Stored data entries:

-- ==== Sys2Proof/Decode.lean ====
section
/-! DEFINITION. The decoder of both instruction levels, total on any bytes and refusing by name, and the
encoder written from the same tables (30_encoding.md sections 1 and 3). -/

namespace Sys2Proof

/-- Why an encoding stands for no instruction. -/
inductive DecodeError where
  /-- CMD[7:0] is no opcode of 30_encoding.md R150. -/
  | unknownOpcode (opcode : Byte)
  /-- There is no control byte. -/
  | emptyStream
  /-- A literal run's bytes extend past the input (43_lz_codec.md R404 case 1). -/
  | literalsMissing
  /-- The input ends inside a length extension (43_lz_codec.md R404 case 3). -/
  | extensionUnterminated
  /-- The input ends before the distance byte (43_lz_codec.md R404 case 4). -/
  | distanceMissing
  /-- The input ends inside the two far-distance bytes (43_lz_codec.md R404 case 5). -/
  | farBytesMissing
  /-- Bytes follow the one token that was asked for. -/
  | trailingBytes
deriving DecidableEq, Repr

/-- The opcode table of the commands (30_encoding.md R150). -/
def opcodeTable : List (Byte × Instr) :=
  [(0x00, .nop), (0x01, .compress), (0x02, .decompress), (0x03, .chunkSizes), (0x04, .getItemRange),
   (0x05, .hdrEncode), (0x10, .lzCompress), (0x11, .lzDecompress), (0x20, .shuffle), (0x21, .unshuffle),
   (0x22, .bitshuffle), (0x23, .bitunshuffle), (0x24, .deltaEncode), (0x25, .deltaDecode), (0x26, .truncPrec)]

/-- The command an OPCODE selects (30_encoding.md R150); any other value is no command. -/
def decodeCommand (opcode : Byte) : Except DecodeError Instr :=
  match opcodeTable.find? (fun row => row.1 == opcode) with
  | some row => .ok row.2
  | none => .error (.unknownOpcode opcode)

/-- A distance field as the decoder reads it (30_encoding.md R176, R177). -/
inductive Distance where
  /-- D[12:0] of a near match. -/
  | near (d : BitVec 13)
  /-- X of a far match. -/
  | far (x : BitVec 16)
deriving DecidableEq, Repr

/-- The length extension (30_encoding.md R175): every byte is added, the first that is not 255 ends it. The
answer is the sum and the bytes after it; none where the input ends first. -/
def readExtension : List Byte → Option (Nat × List Byte)
  | [] => none
  | e :: rest =>
    if e = 255 then
      match readExtension rest with
      | some (sum, after) => some (255 + sum, after)
      | none => none
    else some (e.toNat, rest)

/-- The distance bytes (30_encoding.md R176, R177): F carries D[12:8] and the next byte D[7:0], except that
0x1FFF is the escape before two more bytes, high byte first. -/
def readDistance (f : BitVec 5) : List Byte → Except DecodeError (Distance × List Byte)
  | [] => .error .distanceMissing
  | dlo :: rest =>
    if f ++ dlo = (0x1FFF : BitVec 13) then
      match rest with
      | dfh :: dfl :: after => .ok (.far (dfh ++ dfl), after)
      | [_] => .error .farBytesMissing
      | [] => .error .farBytesMissing
    else .ok (.near (f ++ dlo), rest)

/-- A literal run of `n` bytes from the bytes after its control byte (30_encoding.md R171). -/
def readLiterals (mk : List Byte → Instr) (n : Nat) (rest : List Byte) : Except DecodeError (Instr × List Byte) :=
  if rest.length < n then .error .literalsMissing else .ok (mk (rest.take n), rest.drop n)

/-- A short match from the bytes after its control byte (30_encoding.md R173). -/
def readShortMatch (l : BitVec 3) (f : BitVec 5) (rest : List Byte) : Except DecodeError (Instr × List Byte) :=
  match readDistance f rest with
  | .ok (.near d, after) => .ok (.matchShortNear l d, after)
  | .ok (.far x, after) => .ok (.matchShortFar l x, after)
  | .error e => .error e

/-- A long match from the bytes after its control byte: the extension comes before the distance
(30_encoding.md R174). -/
def readLongMatch (f : BitVec 5) (rest : List Byte) : Except DecodeError (Instr × List Byte) :=
  match readExtension rest with
  | none => .error .extensionUnterminated
  | some (ext, after) =>
    match readDistance f after with
    | .ok (.near d, after') => .ok (.matchLongNear ext d, after')
    | .ok (.far x, after') => .ok (.matchLongFar ext x, after')
    | .error e => .error e

/-- The L field of a control byte, bits 7:5 (30_encoding.md section 3). -/
def controlL (ctrl : Byte) : BitVec 3 := ctrl.extractLsb' 5 3

/-- The F field of a control byte, bits 4:0 (30_encoding.md section 3). -/
def controlF (ctrl : Byte) : BitVec 5 := ctrl.extractLsb' 0 5

/-- The token at the head of a byte sequence and the bytes after it, by the classes of 30_encoding.md R170.
`first` says whether it is the first token of its stream, which is always a literal run. -/
def decodeToken (first : Bool) : List Byte → Except DecodeError (Instr × List Byte)
  | [] => .error .emptyStream
  | ctrl :: rest =>
    if first then readLiterals (.litFirst (controlL ctrl)) ((controlF ctrl).toNat + 1) rest
    else if controlL ctrl = 0 then readLiterals .lit ((controlF ctrl).toNat + 1) rest
    else if controlL ctrl = 7 then readLongMatch (controlF ctrl) rest
    else readShortMatch (controlL ctrl) (controlF ctrl) rest

/-- An encoding of one instruction: a command is a CMD word (30_encoding.md R153), a token a byte sequence. -/
inductive Encoding where
  /-- The 32-bit word that selects a command. -/
  | word (w : Word)
  /-- The bytes of a token, in stream order. -/
  | stream (bytes : List Byte)
deriving DecidableEq, Repr

/-- The instruction an encoding stands for. CMD[31:8] are hardwired and select nothing (30_encoding.md R150). -/
def decode (first : Bool) : Encoding → Except DecodeError Instr
  | .word w => decodeCommand (w.extractLsb' 0 8)
  | .stream bytes =>
    match decodeToken first bytes with
    | .ok (i, []) => .ok i
    | .ok (_, _ :: _) => .error .trailingBytes
    | .error e => .error e

/-- A control byte LLL FFFFF (30_encoding.md section 3). -/
def control (l : BitVec 3) (f : BitVec 5) : Byte := l ++ f

/-- The extension bytes of a sum (30_encoding.md R175). -/
def extensionBytes (ext : Nat) : List Byte := List.replicate (ext / 255) 255 ++ [BitVec.ofNat 8 (ext % 255)]

/-- A literal run: its control byte with the given bits 7:5, then its bytes (30_encoding.md R171, R172). -/
def literalBytes (l : BitVec 3) (lits : List Byte) : List Byte :=
  control l (BitVec.ofNat 5 (lits.length - 1)) :: lits

/-- A near match: control byte with D[12:8], the extension bytes, then D[7:0] (30_encoding.md R173 to R176). -/
def nearBytes (l : BitVec 3) (ext : List Byte) (d : BitVec 13) : List Byte :=
  control l (d.extractLsb' 8 5) :: (ext ++ [d.extractLsb' 0 8])

/-- A far match: F = 31, the extension bytes, 0xFF, then X high byte first (30_encoding.md R173 to R177). -/
def farBytes (l : BitVec 3) (ext : List Byte) (x : BitVec 16) : List Byte :=
  control l 31 :: (ext ++ [0xFF, x.extractLsb' 8 8, x.extractLsb' 0 8])

/-- The bytes of a token, none for a command (30_encoding.md R171 to R177). -/
def tokenBytes : Instr → List Byte
  | .nop => []
  | .compress => []
  | .decompress => []
  | .chunkSizes => []
  | .getItemRange => []
  | .hdrEncode => []
  | .lzCompress => []
  | .lzDecompress => []
  | .shuffle => []
  | .unshuffle => []
  | .bitshuffle => []
  | .bitunshuffle => []
  | .deltaEncode => []
  | .deltaDecode => []
  | .truncPrec => []
  | .litFirst marker lits => literalBytes marker lits
  | .lit lits => literalBytes 0 lits
  | .matchShortNear l d => nearBytes l [] d
  | .matchShortFar l x => farBytes l [] x
  | .matchLongNear ext d => nearBytes 7 (extensionBytes ext) d
  | .matchLongFar ext x => farBytes 7 (extensionBytes ext) x

/-- The encoding of an instruction (30_encoding.md R150 and R171 to R177). -/
def encode : Instr → Encoding
  | .nop => .word 0x00
  | .compress => .word 0x01
  | .decompress => .word 0x02
  | .chunkSizes => .word 0x03
  | .getItemRange => .word 0x04
  | .hdrEncode => .word 0x05
  | .lzCompress => .word 0x10
  | .lzDecompress => .word 0x11
  | .shuffle => .word 0x20
  | .unshuffle => .word 0x21
  | .bitshuffle => .word 0x22
  | .bitunshuffle => .word 0x23
  | .deltaEncode => .word 0x24
  | .deltaDecode => .word 0x25
  | .truncPrec => .word 0x26
  | .litFirst marker lits => .stream (tokenBytes (.litFirst marker lits))
  | .lit lits => .stream (tokenBytes (.lit lits))
  | .matchShortNear l d => .stream (tokenBytes (.matchShortNear l d))
  | .matchShortFar l x => .stream (tokenBytes (.matchShortFar l x))
  | .matchLongNear ext d => .stream (tokenBytes (.matchLongNear ext d))
  | .matchLongFar ext x => .stream (tokenBytes (.matchLongFar ext x))

/-- The byte length of a token (30_encoding.md R178), 0 for a command. -/
def tokenLength : Instr → Nat
  | .nop => 0
  | .compress => 0
  | .decompress => 0
  | .chunkSizes => 0
  | .getItemRange => 0
  | .hdrEncode => 0
  | .lzCompress => 0
  | .lzDecompress => 0
  | .shuffle => 0
  | .unshuffle => 0
  | .bitshuffle => 0
  | .bitunshuffle => 0
  | .deltaEncode => 0
  | .deltaDecode => 0
  | .truncPrec => 0
  | .litFirst _ lits => 1 + lits.length
  | .lit lits => 1 + lits.length
  | .matchShortNear _ _ => 2
  | .matchShortFar _ _ => 4
  | .matchLongNear ext _ => 2 + (ext / 255 + 1)
  | .matchLongFar ext _ => 4 + (ext / 255 + 1)

/-- Whether a number of spec/opcode_table.json is a CMD word: 8 bits (the mask 0x000000FF), or 32 bits without
the fixed bits 28:16 = 0x1FFF of the one 32-bit token row, MATCH_SHORT_FAR (log 19). -/
def isCommandNumber (nbits w : Nat) : Bool :=
  decide (nbits = 8) || (decide (nbits = 32) && decide ((w >>> 16) % 8192 ≠ 8191))

/-- The bytes of a token number: the table writes a token's bytes in stream order, each byte MSB first, and reads
them as one number whose bit 0 is its least significant, so the first byte is the most significant one; every
bit after them is 0 (log 19). -/
def tableStream (nbits w : Nat) : List Byte :=
  (List.range (nbits / 8)).map (fun k => BitVec.ofNat 8 (w >>> (8 * (nbits / 8 - 1 - k)))) ++ List.replicate 64 0

/-- The instruction the decoder reads from a number of spec/opcode_table.json. A token number is read as a later
token, never as the first of a stream (log 19). -/
def decodeTableWord (nbits w : Nat) : Option Instr :=
  if isCommandNumber nbits w then
    match decode false (.word (BitVec.ofNat 32 w)) with
    | .ok i => some i
    | .error _ => none
  else
    match decodeToken false (tableStream nbits w) with
    | .ok (i, _) => some i
    | .error _ => none

end Sys2Proof
end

## INSTRUCTIONS FOR THE TASK
Looking back over the data above, restate word for word the lines that begin at the line with "R176, R177). -/" and end at the line with "(255 + sum, after)", inclusive.

## RESULT OF THE EXERCISE
/-- A distance field as the decoder reads it (30_encoding.md R176, R177). -/
inductive Distance where
  /-- D[12:0] of a near match. -/
  | near (d : BitVec 13)
  /-- X of a far match. -/
  | far (x : BitVec 16)
deriving DecidableEq, Repr

/-- The length extension (30_encoding.md R175): every byte is added, the first that is not 255 ends it. The
answer is the sum and the bytes after it; none where the input ends first. -/
def readExtension : List Byte → Option (Nat × List Byte)
  | [] => none
  | e :: rest =>
    if e = 255 then
      match readExtension rest with
      | some (sum, after) => some (255 + sum, after)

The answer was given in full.